Abstract
Abstract
Conventional approaches such as operational spreadsheets and reservoir simulation are ineffective for actively managing waterflooding; either too simplistic or challenging to (re)calibrate in a short timeframe for operational decision-making. This paper presents a framework that optimally blends physics-based and data-driven approaches for fast and reliable subsurface modeling. The formulation is based on a graph neural network (GNN), capable of capturing spatial and temporal patterns, and leverages critical physics to improve model accuracy and generalization.
We represent the reservoir by a heterogeneous, dynamic, directed graph with injector and producer nodes where directed edges connect nearby nodes. We selected GNN for modeling the waterflood network since other deep-learning approaches (CNN and RNN) are generally suitable for regular Euclidean data (2D grids and 1D sequences). We use message passing with attention to leverage the graph's topology and reduce the number of trainable parameters. Production in each producer is equal to the weighted summation of signals received by nearby injector/aquifer nodes, where the connection's strength (well allocation factor) and efficiency (oil-cut function) represent weights. Strength quantifies the hydraulic communication between the node pairs and is estimated by solving single-phase pressure and tracer equations on an adaptive 3D unstructured PEBI grid. Efficiency indicates the percentage of total strength that contributes to oil production and is characterized by a sigmoid-like function with trainable parameters estimated by minimizing a regression loss using gradient-descent-based optimization. Also, a Markov-Chain Monte-Carlo (MCMC)-based uncertainty quantification framework is developed to quantify the model parameters' uncertainty.
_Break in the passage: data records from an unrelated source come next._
/-- LOAD_CODE_OBJECT (R14): the object becomes visible whole, or is rejected and nothing changes. -/
def execLoadCodeObject (ctx : Nat) (obj : CodeObject) (pl : Placement) (s : State) : Out :=
  if 64 ≤ ctx || (s.ctx ctx).cstate != .created then .next s
  else if !headerOk obj || !obj.sections.all sectionOk then .next (s.answer (.status 1))
  else if !placementOk obj pl then .next s
  else if !vintageOk obj pl then .next (s.answer (.status 1))
  else
    match relocate pl obj obj.relocs obj.sections with
    | .error r => .next (s.answer (.rejected r.off r.type))
    | .ok cs =>
      let o := { obj with sections := cs }
      let vint := sectionOf o ".vintage"
      let m := State.loadSection ctx pl.text pl.pText (sectionOf o ".text") false false true (some (s, pl.tables))
      let m := State.loadSection ctx pl.const pl.pConst (sectionOf o ".const") true false false m
      let m := State.loadSection ctx pl.vbase pl.pVbase vint true true false m
      let m := State.loadSection ctx pl.vdelta pl.pVdelta (vint.map (fun _ => 0)) true true false m
      match m with
      | none => .next s
      | some (s, _) =>
        let c := s.ctx ctx
        let l : Loaded := ⟨c.nextObj, pl.text, (sectionOf o ".text").length, pl.const, (sectionOf o ".const").length, pl.vbase, pl.vdelta,
          vintageSlots o, kernelsOf obj pl⟩
        .next ((s.setCtx ctx { c with objects := c.objects ++ [l], nextObj := c.nextObj + 1 }).answer (.objectId c.nextObj))

/-! ## Unloading and lookup (R12, R15) -/

/-- An address lies in a loaded object. -/
def Loaded.holds (o : Loaded) (a : Nat) : Bool :=
  let inn := fun lo n => lo ≤ a && a < lo + n
  inn o.text o.textLen || inn o.const o.constLen || inn o.vbase (16 * o.vcount) || inn o.vdelta (16 * o.vcount)

/-- The valid records of a host ring, by index (R32). -/
def Context.valid (c : Context) : List Nat := (List.range ((c.tail + 2 ^ c.logn - c.head) % 2 ^ c.logn)).map (fun i => (c.head + i) % 2 ^ c.logn)

/-- The descriptor addresses of the launches queued in a context. -/
def State.queuedDescs (s : State) (v : Nat) : List Nat :=
  let c := s.ctx v
  let ring := c.valid.filterMap (fun i =>
    match s.seqPlace v (addr60 c.lqbase + 64 * i) .read with
    | some (.mem k _) => some (s.natAs v k 8)
    | _ => none)
  let held := match c.hostSt with
    | .waiting ws | .copying ws _ => [(ws.headD 0).toNat]
    | .none => []
  ring ++ held ++ c.devq.map (fun ws => (ws.headD 0).toNat)

/-- The launches that are queued or running and whose descriptor lies in an object (R15). -/
def State.usersOf (s : State) (v : Nat) (o : Loaded) : Nat :=
  ((s.queuedDescs v).filter o.holds).length
    + (s.launches.filter (fun l => l.ctx = v && (l.live || l.unfinished) && o.holds l.descAt)).length

/-- UNLOAD_CODE_OBJECT: Busy (status 1) while launches use the object; otherwise it is unmapped (R15). -/
def execUnloadCodeObject (ctx obj : Nat) (s : State) : Out :=
  let c := s.ctx ctx
  match c.objects.find? (fun o => o.id = obj) with
  | none => .next s
  | some o =>
    if s.usersOf ctx o != 0 then .next (s.answer (.status 1))
    else
      let s := s.setCtx ctx { c with objects := c.objects.filter (fun p => p.id != obj) }
      let s := (((s.unmapRange ctx o.text o.textLen).unmapRange ctx o.const o.constLen).unmapRange ctx o.vbase (16 * o.vcount)).unmapRange
        ctx o.vdelta (16 * o.vcount)
      .next (s.answer (.status 0))

/-- KERNEL_LOOKUP: the relocated address of a kernel symbol, or a refusal (status 1) (R12). -/
def execKernelLookup (ctx obj : Nat) (name : String) (s : State) : Out :=
  match (s.ctx ctx).objects.find? (fun o => o.id = obj) with
  | none => .next (s.answer (.status 1))
  | some o =>
    match o.kernels.find? (fun k => k.1 = name) with
    | some (_, a, true) => .next (s.answer (.value (w64 a)))
    | _ => .next (s.answer (.status 1))

end Sys2Proof.Machine
end

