-- ==== Sys2Proof/Machine/Harvest.lean ====
section
/-! DEFINITION. Placement and the life of items (spec/02 R39 to R49; spec/07 R114; spec/10 R138, R139; spec/18 R246, R248, R250;
spec/19 R266; spec/20 R295). -/

namespace Sys2Proof.Machine

open Sys2Proof

/-! ## Participation (R41, R138) -/

/-- Scratch bytes of a cluster whose L1 takes n × 512 KiB. -/
def scratchOf (n : Nat) : Nat := 2 ^ 22 - n * 2 ^ 19

/-- A cluster may change its split: no item, reservation, group allocation, held chunk or yielded launch (R138), and no launch that may still
be handed a chunk there, whose groups might then wait for space for ever (R41; DESIGN CHOICE, log 48). -/
def State.idleCluster (s : State) (c : Nat) : Bool :=
  s.allStrands.all (fun t => clusterOf t.id != c || (t.status = .idle && t.reserved.isNone))
    && s.groups.all (fun g => g.cluster != c) && s.harvest.all (fun h => h.cluster != c
      || (h.chunks.isEmpty && !h.yielded && !(s.launch h.launch).moreChunks c))

/-- No core of the cluster is in a mode other than SM requires. -/
def State.modesOk (s : State) (c sm : Nat) : Bool :=
  (List.range 8).all (fun k => sm = 0 || (s.core (8 * c + k)).four == (sm == 2))

/-- The L1 size with which a cluster participates in a launch; none where it does not. -/
def State.splitFor (s : State) (c : Nat) (d : Desc) : Option Nat :=
  let k := s.cluster c
  let now := k.split.getD k.l1size
  let idle := k.split.isNone && s.idleCluster c
  let fits := fun n => d.gran * 4096 ≤ scratchOf n
  if d.l1s != 0 then (if now = d.l1s then some now else if idle then some d.l1s else none)
  else if fits now then some now
  else if idle then [4, 3, 2, 1].find? fits
  else none

/-- The participating clusters of a launch, rising (R41). -/
def State.participants (s : State) (l : Launch) : List Nat :=
  (List.range 96).filter (fun c => (s.ctx l.ctx).clset.getLsbD c && !(s.cluster c).retired && s.modesOk c l.desc.sm
    && (s.splitFor c l.desc).isSome)

/-- Starts the change of a cluster's split that a launch needs. -/
def State.startSplit (s : State) (c : Nat) (d : Desc) : State :=
  let k := s.cluster c
  match s.splitFor c d with
  | some n => if k.split.isNone && n != k.l1size then s.setCluster c { k with split := some n } else s
  | none => s

/-- PARTICIPATION_EVALUATE: fixes a launch's clusters and sets the splits of idle ones, or leaves the launch waiting (R41). -/
def execParticipationEvaluate (launch : Nat) (s : State) : Out :=
  match s.launch? launch with
  | none => .next s
  | some l =>
    let ps := s.participants l
    if !l.live || !l.parts.isEmpty || ps.isEmpty then .next s
    else
      let s := ps.foldl (fun s c => s.startSplit c l.desc) s
      .next { s.setLaunch { l with parts := ps } with
        harvest := s.harvest ++ ps.map (fun c => ⟨launch, c, [], 0, [], false, false, false, false, 0⟩) }

/-- L1_SPLIT_COMPLETE: the change ends with the L1 empty (R138). -/
def execL1SplitComplete (cluster : Nat) (s : State) : Out :=
  let k := s.cluster cluster
  match k.split with
  | some n => .next (s.setCluster cluster { k with l1size := n, split := none, l1 := [] })
  | none => .next s

/-! ## Chunks (R42, R43) -/

/-- The harvest state of a launch in a cluster. -/
def State.harvestOf? (s : State) (n c : Nat) : Option Harvest := s.harvest.find? (fun h => h.launch = n && h.cluster = c)

/-- Replaces a harvest state. -/
def State.setHarvest (s : State) (h : Harvest) : State :=
  { s with harvest := s.harvest.map (fun k => if k.launch = h.launch && k.cluster = h.cluster then h else k) }

/-- The cluster of the next chunk of a launch: n mod P, or the lowest that has requested one. Of requests that arrived in different cycles R43
does not say which is served first: the lowest cluster's is, as of those of one cycle (DESIGN CHOICE, log 64). -/
def State.chunkTarget (s : State) (l : Launch) : Option Nat :=
  if l.desc.dyn then l.parts.find? (fun c => (s.harvestOf? l.num c).any (·.wants))
  else l.parts[l.nchunk % l.parts.length]?

/-- CHUNK_ASSIGN: the next chunk goes to its cluster, which accepts none while its split changes (R43, R138). -/
def execChunkAssign (launch : Nat) (s : State) : Out :=
  match s.launch? launch with
  | none => .next s
  | some l =>
    match s.chunkTarget l with
    | none => .next s
    | some c =>
      match s.harvestOf? launch c with
      | none => .next s
      | some h =>
        if !l.live || l.desc.chunks ≤ l.nchunk || (s.cluster c).split.isSome then .next s
        else
          let s := s.setLaunch { l with nchunk := l.nchunk + 1, chunks := l.chunks ++ [⟨l.nchunk, c⟩] }
          .next (s.setHarvest { h with chunks := h.chunks ++ [l.nchunk], wants := false })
The proposed methodology was successfully applied to many reservoirs across the world. This paper shows the results for a carbonate field with more than 150 wells, 60 years of history, and a 50% water cut. The asset team's objective was to increase oil production while maintaining water production. The GNN model was trained with test-set (last 12 months of production history was held out a test set) accuracy of 90% and then used to optimize the waterflooding strategy for the next six months. After applying a non-linear constrained pattern search method, the optimized strategy resulted in a 26,100 STB/D increase in oil production without a drastic change in water production level. This outcome was achieved only by adjusting the injection rates and producers' operational conditions without drilling or major workovers.
The presented modeling approach has many benefits for actively managing waterflooding: a) more than 90% speed-up for model building and (re)training compared to conventional workflows, b) super-fast simulations with GNN, c) improved model accuracy/generalization leveraging a physics-informed machine learning, d) more robust decision making through uncertainty quantification, and e) significantly shorter decision cycles in waterflood operations for well control optimization to increase oil recovery and/or reduce water production.